Ore 11:31. Salvini: “Ministri della Lega? Se ci siamo sì”

“Se ci sono spazi per aiutare milioni di Italiani noi ci siamo”, dice Matteo Salvini a Rainews24 a proposito della partecipazione al governo Draghi. Ma anche con ministri della Lega? “se ci siamo, ci siamo non facciamo le cose a metà. Se non ci siamo collaboriamo come opposizione come abbiamo fatto in questo anno e mezzo”.

Ore 11:30. Le Autonomie dicono sì al governo Draghi

“Auspichiamo un governo politico. La formula ‘Ursula’ sarebbe perfetta. Con i governi tecnici non abbiamo avuto buone esperienze per i nostri piccoli territori”. Lo dice Julia Unterberger di Per le Autonomie al termine della consultazione con Mario Draghi. “Ci auguriamo un governo politico. Penso che come convinti europeisti non possiamo che dire sì a un governo Draghi”, ha concluso.

Ore 11:12. Consultazioni, si riparte dal gruppo Autonomie

È appena iniziato alla Camera l’incontro fra il presidente del Consiglio incaricato, Mario Draghi, e i rappresentanti del gruppo per le Autonomie del Senato.

Ore 10:20 Bettini (Pd): “Lega in maggioranza? Problema loro”

La Lega in maggioranza in un esecutivo Draghi? “Il problema è tutto della Lega. Certamente l’impostazione ultraeuropeista di draghi è un problema per loro, non per noi.”. Così goffredo bettini, dirigente nazionale del pd, stamattina in una intervista a radio24.

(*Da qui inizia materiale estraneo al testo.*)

@[simp] theorem serviceProgTimer_keeps (s : State) :
    (serviceProgTimer s).a = s.a ∧ (serviceProgTimer s).b = s.b ∧ (serviceProgTimer s).x = s.x ∧
    (serviceProgTimer s).y = s.y ∧ (serviceProgTimer s).sp = s.sp ∧ (serviceProgTimer s).f = s.f ∧
    (serviceProgTimer s).pc = s.pc ∧ (serviceProgTimer s).np = s.np ∧ (serviceProgTimer s).nextPc = s.nextPc ∧
    (serviceProgTimer s).mem = s.mem ∧ (serviceProgTimer s).rom = s.rom ∧
    (serviceProgTimer s).ptReload = s.ptReload ∧ (serviceProgTimer s).ptEnabled = s.ptEnabled ∧
    (serviceProgTimer s).clkStamp = s.clkStamp ∧ (serviceProgTimer s).ticks = s.ticks ∧
    (serviceProgTimer s).k0 = s.k0 ∧ (serviceProgTimer s).k1 = s.k1 ∧
    (serviceProgTimer s).callDepth = s.callDepth ∧ (serviceProgTimer s).run = s.run ∧
    (serviceProgTimer s).breakpoints = s.breakpoints ∧ (serviceProgTimer s).params = s.params ∧
    (serviceProgTimer s).outputs = s.outputs ∧ (serviceProgTimer s).stop = s.stop ∧
    (serviceProgTimer s).flagC = s.flagC ∧ (serviceProgTimer s).flagZ = s.flagZ ∧
    (serviceProgTimer s).flagD = s.flagD ∧ (serviceProgTimer s).flagI = s.flagI ∧
    (∀ m, (serviceProgTimer s).cell m = s.cell m) ∧ (∀ m, (serviceProgTimer s).romWord m = s.romWord m) ∧
    (∀ m, (serviceProgTimer s).inRam m = s.inRam m) ∧ (∀ m, (serviceProgTimer s).inDisplay m = s.inDisplay m) ∧
    (∀ m, (serviceProgTimer s).inIo m = s.inIo m) ∧ (∀ m, (serviceProgTimer s).backed m = s.backed m) ∧
    (∀ m, (serviceProgTimer s).ioAccess m = s.ioAccess m) ∧
    (∀ m, (serviceProgTimer s).displayAccess m = s.displayAccess m) := by
  unfold serviceProgTimer; split <;> simp

@[simp] theorem serviceTimers_keeps (s : State) :
    (serviceTimers s).a = s.a ∧ (serviceTimers s).b = s.b ∧ (serviceTimers s).x = s.x ∧
    (serviceTimers s).y = s.y ∧ (serviceTimers s).sp = s.sp ∧ (serviceTimers s).f = s.f ∧
    (serviceTimers s).pc = s.pc ∧ (serviceTimers s).np = s.np ∧ (serviceTimers s).nextPc = s.nextPc ∧
    (serviceTimers s).mem = s.mem ∧ (serviceTimers s).rom = s.rom ∧ (serviceTimers s).ptReload = s.ptReload ∧
    (serviceTimers s).ptEnabled = s.ptEnabled ∧ (serviceTimers s).ticks = s.ticks ∧
    (serviceTimers s).k0 = s.k0 ∧ (serviceTimers s).k1 = s.k1 ∧ (serviceTimers s).callDepth = s.callDepth ∧
    (serviceTimers s).run = s.run ∧ (serviceTimers s).breakpoints = s.breakpoints ∧
    (serviceTimers s).params = s.params ∧ (serviceTimers s).outputs = s.outputs ∧
    (serviceTimers s).stop = s.stop ∧ (serviceTimers s).flagC = s.flagC ∧ (serviceTimers s).flagZ = s.flagZ ∧
    (serviceTimers s).flagD = s.flagD ∧ (serviceTimers s).flagI = s.flagI ∧
    (∀ m, (serviceTimers s).cell m = s.cell m) ∧ (∀ m, (serviceTimers s).romWord m = s.romWord m) ∧
    (∀ m, (serviceTimers s).inRam m = s.inRam m) ∧ (∀ m, (serviceTimers s).inDisplay m = s.inDisplay m) ∧
    (∀ m, (serviceTimers s).inIo m = s.inIo m) ∧ (∀ m, (serviceTimers s).backed m = s.backed m) ∧
    (∀ m, (serviceTimers s).ioAccess m = s.ioAccess m) ∧
    (∀ m, (serviceTimers s).displayAccess m = s.displayAccess m) := by
  simp [serviceTimers]

/-! ### The phases of a step -/

@[simp] theorem prepare_keeps (s : State) :
    (prepare s).a = s.a ∧ (prepare s).b = s.b ∧ (prepare s).x = s.x ∧ (prepare s).y = s.y ∧
    (prepare s).sp = s.sp ∧ (prepare s).f = s.f ∧ (prepare s).pc = s.pc ∧ (prepare s).np = s.np ∧
    (prepare s).mem = s.mem ∧ (prepare s).rom = s.rom ∧ (prepare s).slots = s.slots ∧
    (prepare s).ptReload = s.ptReload ∧ (prepare s).ptData = s.ptData ∧ (prepare s).ptEnabled = s.ptEnabled ∧
    (prepare s).ptStamp = s.ptStamp ∧ (prepare s).clkStamp = s.clkStamp ∧ (prepare s).ticks = s.ticks ∧
    (prepare s).k0 = s.k0 ∧ (prepare s).k1 = s.k1 ∧ (prepare s).callDepth = s.callDepth ∧
    (prepare s).run = s.run ∧ (prepare s).breakpoints = s.breakpoints ∧ (prepare s).params = s.params ∧
    (prepare s).outputs = s.outputs ∧ (prepare s).stop = s.stop ∧ (prepare s).flagC = s.flagC ∧
    (prepare s).flagZ = s.flagZ ∧ (prepare s).flagD = s.flagD ∧ (prepare s).flagI = s.flagI ∧
    (∀ m, (prepare s).cell m = s.cell m) ∧ (∀ m, (prepare s).romWord m = s.romWord m) ∧
    (∀ m, (prepare s).inRam m = s.inRam m) ∧ (∀ m, (prepare s).inDisplay m = s.inDisplay m) ∧
    (∀ m, (prepare s).inIo m = s.inIo m) ∧ (∀ m, (prepare s).backed m = s.backed m) ∧
    (∀ m, (prepare s).ioAccess m = s.ioAccess m) ∧ (∀ m, (prepare s).displayAccess m = s.displayAccess m) := by
  simp [prepare]

@[simp] theorem commit_keeps (s : State) (i : Instr) :
    (commit i s).a = s.a ∧ (commit i s).b = s.b ∧ (commit i s).x = s.x ∧ (commit i s).y = s.y ∧
    (commit i s).sp = s.sp ∧ (commit i s).f = s.f ∧ (commit i s).np = s.np ∧ (commit i s).nextPc = s.nextPc ∧
    (commit i s).mem = s.mem ∧ (commit i s).rom = s.rom ∧ (commit i s).slots = s.slots ∧
    (commit i s).ptReload = s.ptReload ∧ (commit i s).ptData = s.ptData ∧ (commit i s).ptEnabled = s.ptEnabled ∧
    (commit i s).ptStamp = s.ptStamp ∧ (commit i s).clkStamp = s.clkStamp ∧ (commit i s).k0 = s.k0 ∧
    (commit i s).k1 = s.k1 ∧ (commit i s).callDepth = s.callDepth ∧ (commit i s).run = s.run ∧
    (commit i s).breakpoints = s.breakpoints ∧ (commit i s).params = s.params ∧
    (commit i s).outputs = s.outputs ∧ (commit i s).stop = s.stop ∧ (commit i s).flagC = s.flagC ∧
    (commit i s).flagZ = s.flagZ ∧ (commit i s).flagD = s.flagD ∧ (commit i s).flagI = s.flagI ∧
    (∀ m, (commit i s).cell m = s.cell m) ∧ (∀ m, (commit i s).romWord m = s.romWord m) ∧
    (∀ m, (commit i s).inRam m = s.inRam m) ∧ (∀ m, (commit i s).inDisplay m = s.inDisplay m) ∧
    (∀ m, (commit i s).inIo m = s.inIo m) ∧ (∀ m, (commit i s).backed m = s.backed m) ∧
    (∀ m, (commit i s).ioAccess m = s.ioAccess m) ∧ (∀ m, (commit i s).displayAccess m = s.displayAccess m) := by
  simp [commit]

Ore 10:13. Casaleggio spinge per voto su Rousseau

“Ho incontrato diversi parlamentari e ministri qui a Roma. Qualunque sarà lo scenario politico possibile c’è ampio consenso sul fatto che l’unico modo per avere una coesione del Movimento 5 stelle sarà quello di chiedere agli iscritti su Rousseau”. Così il presidente di Rousseau, Davide Casaleggio.

Ore 09:13. Zingaretti: “Sintesi è di Draghi”

“Draghi dovrà produrre una sintesi sui contenuti e sul programma e definire il perimetro della maggioranza”. Il segretario del Pd Nicola Zingaretti lo dice in collegamento con Radio Anch’io, su Rai Radio Uno. “Sono urgenti scelte chiare- dice Zingaretti- va fermata la pandemia, si deve affrontare il next generation eu, va aperta la lotta alle diseguaglianze con politiche di genere e per il lavoro, tenendo conto che il 98% di coloro che hanno perso il lavoro sono donne”.

Ore 09:00 Di Battista: “Ogni ora più ragioni per dire no a Draghi”

“Ogni ora che passa, per quanto mi riguarda, si aggiungono ragioni su ragioni per dire ‘no’ a Draghi”. Alessandro Di Battista lo scrive in un post su Facebook pubblicato nella notte, alle 2.30 circa. “Governo politico è una parola che non ha alcun senso in questo scenario. Cosa c’è di politico nel governare con Pd, Leu, Forza iIalia, Più Europa, Centro democratico e, probabilmente, Lega nord? Ci sarà qualche ‘politico’ dentro- scrive Di Battista- un numero, tra l’altro, decisamente inferiore a quel che si immaginano molti sostenitori del sì a Draghi. Ma di politico non vi sarà nulla”.

Ore 08:06. Casaleggio a Roma, forse incontro con Grillo

Anche Davide Casaleggio è a Roma, e non è escluso che nelle prossime ore veda Beppe Grillo, il garante del Movimento arrivato nella capitale nella serata di ieri. Il presidente dell’associazione Rousseau é arrivato a Roma martedi scorso per una serie di incontri anche con esponenti del M5S.